Неподвижная земля - Алексей Семенович Белянинов
Шрифт:
Интервал:
Закладка:
Я к тому времени понял, что роднит их всех, — все они были людьми медного века, который наступил на Балхаше, и продолжается по сей день, и кончится очень не скоро, если вообще когда-нибудь кончится.
Была в жизни Матюшина война. А закончив политехнический институт на Урале, он пришел на старый медеплавильный завод в Карсакпае, был начальником цеха, и на Балхаше поработал, в Джезказган поехал уже главным инженером. И потом вернулся на Балхаш директором комбината.
Конечно, теперь здесь все выглядело совсем иначе. И круг забот рядового инженера, каким он начинал когда-то, отличается ведь от тех дел, какими приходится заниматься руководителю одного из крупнейших в мире предприятий цветной металлургии. У нас с ним речь шла о том, что сегодня трудно, если вообще возможно, найти такую отрасль промышленности, которая могла бы обойтись без балхашской меди. Речь шла о том, что их комбинат давным-давно в несколько раз перекрыл первоначальные проектные мощности. Речь шла о том новом, что рождается у них на комбинате: не так давно, например, они начали выпускать вайербарсы, впервые в Советском Союзе, — проволочные слитки для электротехнических и кабельных заводов. Матюшина — бывшего главного инженера Джезказгана — не могло не радовать, что у большой медной реки появится новый мощный приток. Матюшина — директора Балхаша — не могло не тревожить, что тогда они уже не смогут так широко пользоваться джезказганской рудой, как сейчас. Один Коунрад не может его насытить. Саяк — вот кто призван сослужить Балхашу хорошую службу.
Мы разговаривали, и в окно кабинета была видна заводская площадь, обставленная со всех сторон корпусами цехов, перекрещенная рельсами.
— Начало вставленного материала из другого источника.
-- ==== Sys2Proof/Machine/Geom.lean ====
section
/-!
DEFINITION. Fixed-point geometry: vectors, rotations and poses (R84, R85, R94, R136, R184), sine and cosine within their bounds (R85,
R99, R352), the Gaussian table of R128 and the exponential tables of R204.
-/
namespace Sys2Proof.Machine

/-! ### Vectors and poses -/

/-- Component `i`. -/
def vi (v : List Int) (i : Nat) : Int := v.getD i 0
/-- The inner product. -/
def dot (a b : List Int) : Int := vi a 0 * vi b 0 + vi a 1 * vi b 1 + vi a 2 * vi b 2
/-- The sum. -/
def vadd (a b : List Int) : List Int := [vi a 0 + vi b 0, vi a 1 + vi b 1, vi a 2 + vi b 2]
/-- The difference. -/
def vsub (a b : List Int) : List Int := [vi a 0 - vi b 0, vi a 1 - vi b 1, vi a 2 - vi b 2]
/-- A multiple. -/
def vscale (k : Int) (a : List Int) : List Int := [k * vi a 0, k * vi a 1, k * vi a 2]

/-- The integer square root of a non-negative integer, rounded down. -/
def isqrtI (x : Int) : Nat := isqrt x.toNat

/-- The identity rotation in Q1.30. -/
def rotId : List Int := [2 ^ 30, 0, 0, 0, 2 ^ 30, 0, 0, 0, 2 ^ 30]
/-- The identity pose. -/
def Pose.id : Pose := { r := rotId, t := [0, 0, 0] }

/-- Rotation times rotation, each element rounded once, halves up (R94). -/
def rotMul (a b : List Int) : List Int :=
  [0, 1, 2].flatMap (fun i => [0, 1, 2].map (fun j =>
    rshUp (vi a (3 * i) * vi b j + vi a (3 * i + 1) * vi b (3 + j) + vi a (3 * i + 2) * vi b (6 + j)) 30))

/-- R · c + t, each coordinate rounded once, halves up (R136). -/
def place (p : Pose) (c : List Int) : List Int :=
  [0, 1, 2].map (fun i => rshUp (vi p.r (3 * i) * vi c 0 + vi p.r (3 * i + 1) * vi c 1 + vi p.r (3 * i + 2) * vi c 2 +
    vi p.t i * 2 ^ 30) 30)

/-- The composition of two poses (R94). -/
def Pose.mul (a b : Pose) : Pose := { r := rotMul a.r b.r, t := place a b.t }

/-! ### Sine and cosine -/

/-- Terms of the sine (`odd`) or cosine series at `x` in 2^-96, from term number `k` on: `n` more of them, the present
one being `t`. -/
def trigGo (x : Int) : Nat → Nat → Int → Int
  | 0, _, t => t
  | n + 1, k, t => t + trigGo x n (k + 2) (-(t * x / 2 ^ 96 * x / 2 ^ 96) / ((k + 1) * (k + 2) : Nat))

/-- sin of a Q3.28 angle, in 2^-96. -/
def sin96 (q : Int) : Int := trigGo (q * 2 ^ 68) 48 1 (q * 2 ^ 68)
/-- cos of a Q3.28 angle, in 2^-96. -/
def cos96 (q : Int) : Int := trigGo (q * 2 ^ 68) 48 0 (2 ^ 96)

/-- The Q1.30 number nearest to `v` in 2^-96 moved by `err`, as far as it stays within 2^-29 of `v`. Log entry 4 (DESIGN CHOICE, safe). -/
def within29 (v err : Int) : Int :=
  let n := rshUp v 66
  let ok := fun (k : Int) => decide (((n + k) * 2 ^ 66 - v).natAbs ≤ 2 ^ 67)
  let e := max (-2) (min 2 err)
  if ok e then n + e else if 0 < e then n + 1 else if e < 0 then n - 1 else n

/-- The Leek's sine and cosine: error at most 2^-29, otherwise open (R85). Log entry 4 (DESIGN CHOICE, safe). -/
def leekSin (q : Int) : Int := within29 (sin96 q) (Config.leekSinErr q)
/-- Cosine of the Leek. Log entry 4 (DESIGN CHOICE, safe). -/
def leekCos (q : Int) : Int := within29 (cos96 q) (Config.leekCosErr q)

/-- The base pose that x, y and yaw give. -/
def yawPose (b : List Int) : Pose :=
  let c := leekCos (vi b 2)
  let n := leekSin (vi b 2)
  { r := [c, -n, 0, n, c, 0, 0, 0, 2 ^ 30], t := [vi b 0, vi b 1, 0] }

/-! ### The Gaussian table (R128) -/

/-- sqrt(2 π) in 2^-96. -/
def sqrt2pi96 : Nat := 198595552305314927273837084509

/-- Terms of the integral of e^(−t²/2) from 0 to `x`, in 2^-96: the power term of number k is `t`. -/
def phiGo (x2 : Int) : Nat → Nat → Int → Int
  | 0, _, _ => 0
  | n + 1, k, t => t / ((2 * k + 1 : Nat) : Int) + phiGo x2 n (k + 1) (-(t * x2 / 2 ^ 96) / ((2 * (k + 1) : Nat) : Int))

/-- The integral of e^(−t²/2) from 0 to `x`, both in 2^-96. -/
def phi96 (x : Int) : Int := phiGo (x * x / 2 ^ 96) 72 0 x

/-- Whether Φ((t − 1/2) / 4096) ≤ 0.5 + (i + 0.5) / 8192. -/
def gaussLe (i t : Nat) : Bool :=
  decide (phi96 (((2 * t : Nat) : Int) * 2 ^ 83 - 2 ^ 83) * 16384 ≤ ((2 * i + 1) * sqrt2pi96 : Nat))

/-- Binary search for the largest `t` with `gaussLe`. -/
def gaussGo (i : Nat) : Nat → Nat → Nat
  | 0, t => t
  | n + 1, t => if gaussLe i (t + 2 ^ n) then gaussGo i n (t + 2 ^ n) else gaussGo i n t

/-- T[i] = round(4,096 × Φ⁻¹(0.5 + (i + 0.5) / 8,192)), halves up. -/
def gaussT (i : Nat) : Nat := gaussGo i 14 0

end Sys2Proof.Machine
end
Жизнь вторгалась в наш разговор телефонными звонками, срочными деловыми бумагами, которые приносили Матюшину на подпись.
Снова телефонный звонок — протяжный, каким абонента вызывает междугородная.
— Товарищ Матюшин?.. Соединяю Москву.
…Я должен вернуться к разговору с Русланом Остапенко, прерванному на полуслове в самом начале.
Саяк и Балхаш… Эти два слова станут так же неотделимы одно от другого, как Балхаш и Коунрад. Правда, можно услышать скептические замечания, что запасов четырех карьеров хватит всего на пятнадцать лет. Но ведь Коунрад… Тоже предполагалось, что он будет обеспечивать комбинат, ну, лет двадцать. А сколько прошло с тех пор?
— Мы так считаем, — сказал Остапенко. — То, что сделано, — это только самый первый этап. Наверняка в Саяке будут обнаружены новые рудные тела. Но по крайней мере никому больше не может прийти в голову свертывать здесь у нас разведочные работы…
Руслан Остапенко 1926 года рождения. Фронт, на который он попал мальчишкой. А когда война кончилась, то выяснилось — он ничего не умеет. Незамеченным пройти тишину переднего края, прихватить «языка»… В мирной жизни это умение не могло пригодиться разведчику Остапенко.
И он пошел в геологическую партию, помощником бурильщика. Нехитрое дело, — для этого надо две руки и две ноги. А на войне ему повезло, он ничего этого не потерял.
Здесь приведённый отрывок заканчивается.